As I already say: harddisk fails. Even branded SCSI HDD 15krpm failes. Of course in the worst way, the worst day.

I was enjoin my Saturday afternoon at home with my 2 years old baby when I look at my "sysadmin" mobile (I have one just to have monitoring alarms and other notification)
One message: not so bad, today is the "full backup" day, so system will be heavily loaded when updating the backup DB, a warning about cpu usage is usual, but..

"*** PROBLEM Service Alert: xxxxx RAID status is CRITICAL"

xxxxx is my "main" server, which serves most of the non-development services: DNS, ERP, DB server, wiki, administrative storage..
I connect immediately to my monitoring system via web browser to know more details about the failure.
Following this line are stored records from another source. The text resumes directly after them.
/-- Settles O25: only an end marker emits, and it hands DEC at most the `CAP` bytes the accumulator holds. -/
theorem frameEventEffects : Obligations.FrameEventEffects := by
  intro i s t f he hf
  obtain rfl := rxbEtx_of_frameEvt he hf
  obtain ⟨hack, hnak, hcontact⟩ := exec_rxbEtx_effects he
  have hbody : f.body.length + 5 ≤ s.cfg.cap := by
    obtain ⟨hroom, rfl⟩ := execRxbEtx_next.1 he
    exact (endMarker_body_length rfl hf).trans hroom
  exact ⟨by simp [hcontact, hf], hbody, hnak, fun hevt => by simp [hack, hevt]⟩

/-- Settles O26: the changed state agrees with the old one in all the demultiplexer reads, and the arms keep that. -/
theorem demultiplexerBlindToPhase : Obligations.DemultiplexerBlindToPhase := by
  intro i s t l ack nak act sent o hi he
  have hdemux : OfDemux i := by
    rcases hi with ⟨b, rfl⟩ | rfl
    · exact decodeRxByte_ofDemux ..
    · simp [OfDemux]
  obtain ⟨u, hu, h⟩ := exec_sameReception (s := s) hdemux
    (s' := { s with link := l, ackFlag := ack, nakFlag := nak, tAction := act, tx := sent, out := o })
    ⟨rfl, rfl, rfl, rfl, rfl, rfl, rfl, rfl⟩ he
  exact ⟨u, hu, h.out.symm, h.wr.symm, h.acc.symm, h.tContact.symm, h.rx.symm, exec_ofDemux_frame hdemux hu⟩

end Sys2Proof.Proofs
end

section
/-! What the arms of LSM do: where WAIT goes, and what a step-check reads and writes (spec/42_link_fsm.md R82, R84,
R85, R89). -/

namespace Sys2Proof.Machine

variable {i : Instr} {s t : State} {k : Nat}

/-! ## The wait state -/

/-- Where `WAIT_k` goes: on at the advance condition, which is tested before the timeout, else back on the timeout
(R82, R83, R84). -/
def waitTarget (k : Nat) (s : State) : LinkState :=
  if Advances k s then nextStep k s else if TimedOut s then .send k else .wait k

theorem waitTarget_of_advances (h : Advances k s) : waitTarget k s = nextStep k s := if_pos h

theorem waitTarget_of_not_advances (h : ¬ Advances k s) :
    waitTarget k s = if TimedOut s then .send k else .wait k := if_neg h

/-- In `WAIT_k`, writing `WAIT_k` to the link state changes nothing. -/
theorem setLink_wait_quiet (h : s.link = .wait k) : setLink (.wait k) (quiet s) = quiet s := by
  rw [← h]
  rfl

/-- LSM.WAIT writes the link state and nothing else. -/
theorem execLsmWait_next_setLink : execLsmWait k s = .next t ↔
    s.link = .wait k ∧ k < s.cfg.nSteps ∧ t = setLink (waitTarget k s) (quiet s) := by
  rw [execLsmWait_next]
  refine and_congr_right fun hl => ?_
  unfold waitTarget
  split_ifs <;> simp only [setLink_wait_quiet hl]

/-- The timeout in exact arithmetic: strictly more than 1000 ms, modulo the width of the counter (R84). -/
theorem timedOut_iff :
    TimedOut s ↔ ((s.now : Int) - (s.tAction : Int)) % (2 : Int) ^ s.cfg.timeW > 1000 := by
  rw [← elapsed_int, TimedOut, T_RETRY]
  omega

/-! ## What a step-check writes -/

/-- The arms of the Link State Machine. -/
def OfLsm (i : Instr) : Prop := (∃ k, i = .lsmSend k) ∨ (∃ k, i = .lsmWait k) ∨ i = .lsmIdle

/-- An arm of LSM transmits a command and waits, or writes at most the link state. -/
theorem exec_ofLsm_cases (hi : OfLsm i) (he : exec i s = .next t) :
    (∃ k p, i = .lsmSend k ∧ t = setLink (.wait k) (transmitted p (quiet s))) ∨
    ((∀ k, i ≠ .lsmSend k) ∧ ∃ l, t = setLink l (quiet s)) := by
  rcases hi with ⟨k, rfl⟩ | ⟨k, rfl⟩ | rfl
  · obtain ⟨-, p, -, -, rfl⟩ := execLsmSend_next.1 he
    exact .inl ⟨k, p, rfl, rfl⟩
  · obtain ⟨-, -, rfl⟩ := execLsmWait_next_setLink.1 he
    exact .inr ⟨nofun, _, rfl⟩
  · obtain ⟨-, rfl⟩ := execLsmIdle_next.1 he
    exact .inr ⟨nofun, s.link, rfl⟩

end Sys2Proof.Machine

namespace Sys2Proof.Proofs

open Sys2Proof.Machine

/-- Settles O30: the flag is an advance condition, and that is tested first. -/
theorem waitAdvancesOnAck : Obligations.WaitAdvancesOnAck := by
  intro s k hl hk hack
  refine execLsmWait_next_setLink.2 ⟨hl, hk, ?_⟩
  rw [waitTarget_of_advances (.inl hack)]
  rfl

/-- Settles O32: without an advance condition the target is decided by the timeout, in exact arithmetic. -/
theorem waitTimesOut : Obligations.WaitTimesOut := by
  intro s k hl hk hack hnak
  have hadv : ¬ Advances k s := by simp [hack, hnak]
  refine execLsmWait_next_setLink.2 ⟨hl, hk, ?_⟩
  simp only [waitTarget_of_not_advances hadv, timedOut_iff]
  rfl

/-- Settles O33: the operations that write the link state are the arms of SEND and WAIT, which IDLE does not
select. -/
theorem idleIsTerminal : Obligations.IdleIsTerminal := by
  intro s hs
  refine ⟨execLsmIdle_next.2 ⟨hs, rfl⟩, fun i t he hr => ?_⟩
  rcases exec_link_cases he hr with hl | ⟨k, -, hl, -⟩ | ⟨k, -, hl, -⟩
  · exact hl.trans hs
  · cases hs.symm.trans hl
  · cases hs.symm.trans hl

/-- Settles O35: what decides an arm and the values it writes are the same in both states; the frame is that of a
transmission or of a write to the link state. -/
theorem stepCheckInputs : Obligations.StepCheckInputs := by
  intro i s t m wr epoch draw contact got sent o next hi he
  refine ⟨?_, ?_⟩
  · rcases hi with ⟨k, rfl⟩ | ⟨k, rfl⟩ | rfl
    · obtain ⟨hl, p, hp, hle, rfl⟩ := execLsmSend_next.1 he
      exact execLsmSend_next.2 ⟨hl, p, hp, hle, rfl⟩
    · obtain ⟨hl, hk, rfl⟩ := execLsmWait_next_setLink.1 he
      refine execLsmWait_next_setLink.2 ⟨hl, hk, ?_⟩
      simp only [setLink_out, quiet_out, List.append_nil]
      rfl
    · obtain ⟨hl, rfl⟩ := execLsmIdle_next.1 he
      refine execLsmIdle_next.2 ⟨hl, ?_⟩
      simp only [quiet_out, List.append_nil]
      rfl
  · rcases exec_ofLsm_cases hi he with ⟨k, p, rfl, rfl⟩ | ⟨hi, l, rfl⟩
    · exact ⟨rfl, rfl, rfl, rfl, rfl, rfl, rfl, rfl, rfl, rfl, rfl, fun h => absurd rfl (h k)⟩
    · exact ⟨rfl, rfl, rfl, rfl, (List.append_nil _).symm, rfl, rfl, rfl, rfl, rfl, rfl,
        fun _ => ⟨rfl, rfl, rfl, rfl⟩⟩

end Sys2Proof.Proofs
end

section
/-! A strobe with an admitted operand is performed, and a step on it answers a next state (spec/60_exceptions.md
R120). -/

namespace Sys2Proof.Machine

theorem PortOp.length_le_of_admitted {c : Config} {op : PortOp} {p : List Byte} (ho : op = .enc p ∨ op = .htx p)
    (ha : op.admitted c = true) : p.length ≤ c.maxPayload := by
  rcases ho with rfl | rfl <;> exact of_decide_eq_true ha

/-- A strobe is performed where the link state exists, the cursor is within `CAP`, and a payload is in the domain. -/
theorem perform_completes {op : PortOp} {s : State} (hw : s.cfg.wf = true) (hc : s.wr ≤ s.cfg.cap)
    (hl : s.link.inRange s.cfg = true) (ha : op.admitted s.cfg = true) : ∃ t, perform op s = .next t := by
  rcases perform_cases op s with ⟨-, hp⟩ | ⟨-, hout, -⟩ | ⟨p, ho, hlong, -⟩ | ⟨i, hp, hsel, hwf⟩
  · exact ⟨_, hp⟩
  · simp [hl] at hout
  · exact absurd (PortOp.length_le_of_admitted ho ha) (Nat.not_le.2 hlong)
  · rw [hp]
    exact exec_completes hw hc hsel hwf

end Sys2Proof.Machine

namespace Sys2Proof.Proofs

open Sys2Proof.Machine

/-- Settles O51: the invariant gives what a strobe needs, and taking a stimulus from the queue leaves that as it
is. -/
theorem noStopOnAdmittedInput : Obligations.NoStopOnAdmittedInput := by
  intro s hinv hadm
  cases hp : s.pending with
  | nil => exact ⟨_, step_nil hinv.params hp⟩
  | cons st rest =>
    have ha : st.op.admitted s.cfg = true := hadm st (by simp [hp])
    rw [step_cons hinv.params hp]
    exact perform_completes (s := present st rest s) hinv.params hinv.cursor hinv.link ha

end Sys2Proof.Proofs
end

section
/-! The decoder and the encoder agree, in both directions (spec/30_encoding.md R42, R45, R46). -/

namespace Sys2Proof.Machine

variable {c : Config} {i : Instr} {k code : Nat}

theorem decodePayload_eq_ok {op : List Byte → Instr} {p : List Byte} :
    decodePayload c op p = .ok i ↔ p.length ≤ c.maxPayload ∧ i = op p := by
  unfold decodePayload
  split_ifs with h <;> simp [h, eq_comm]

/-- The codes of format LSTATE: below `2*N_STEPS` a send state where even and a wait state where odd, and IDLE at
`2*N_STEPS`. -/
theorem decodeLState_eq_ok : decodeLState c code = .ok i ↔
    (∃ k, k < c.nSteps ∧ code = 2 * k ∧ i = .lsmSend k) ∨
    (∃ k, k < c.nSteps ∧ code = 2 * k + 1 ∧ i = .lsmWait k) ∨
    (code = 2 * c.nSteps ∧ i = .lsmIdle) := by
  unfold decodeLState
  constructor
  · intro h
    split_ifs at h with hout hidle heven <;> cases h
    · exact .inr (.inr ⟨hidle, rfl⟩)
    · exact .inl ⟨code / 2, by omega, by omega, rfl⟩
    · exact .inr (.inl ⟨code / 2, by omega, by omega, rfl⟩)
  · rintro (⟨k, hk, rfl, rfl⟩ | ⟨k, hk, rfl, rfl⟩ | ⟨rfl, rfl⟩)
    · rw [if_neg (by omega), if_neg (by omega), if_pos (by omega), Nat.mul_div_cancel_left k two_pos]
    · rw [if_neg (by omega), if_neg (by omega), if_neg (by omega), show (2 * k + 1) / 2 = k by omega]
    · simp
The RAID1 that fails is md0.. CRITICAL means that one of it's device has gone offline.
Of couse, md0 is the root device.. even worst, of the two hdd that compose my failed RAID1, the one that fails also have a partition that's used as swap.
What does this means? Filesystem is ok (RAID1 is degraded by functional) but processes goes crazy due the fact that cannot access their memory, if it's swapped-out.
Of course the main processes (oracle, mysql, apache, java) have some pages swapped, so the are locked.
But Linux is strength and I can access the server via SSH and do some useful things to prevent more system corruption. I kill some CPU intensive processes, remount all fs as read-only and, finally, try to reboot.
Well.. reboot is not working. Even init has some pages on swap, and it can't do it's work.
I got to go into the server room.
By pressing the power button I was able to turn off the failed server.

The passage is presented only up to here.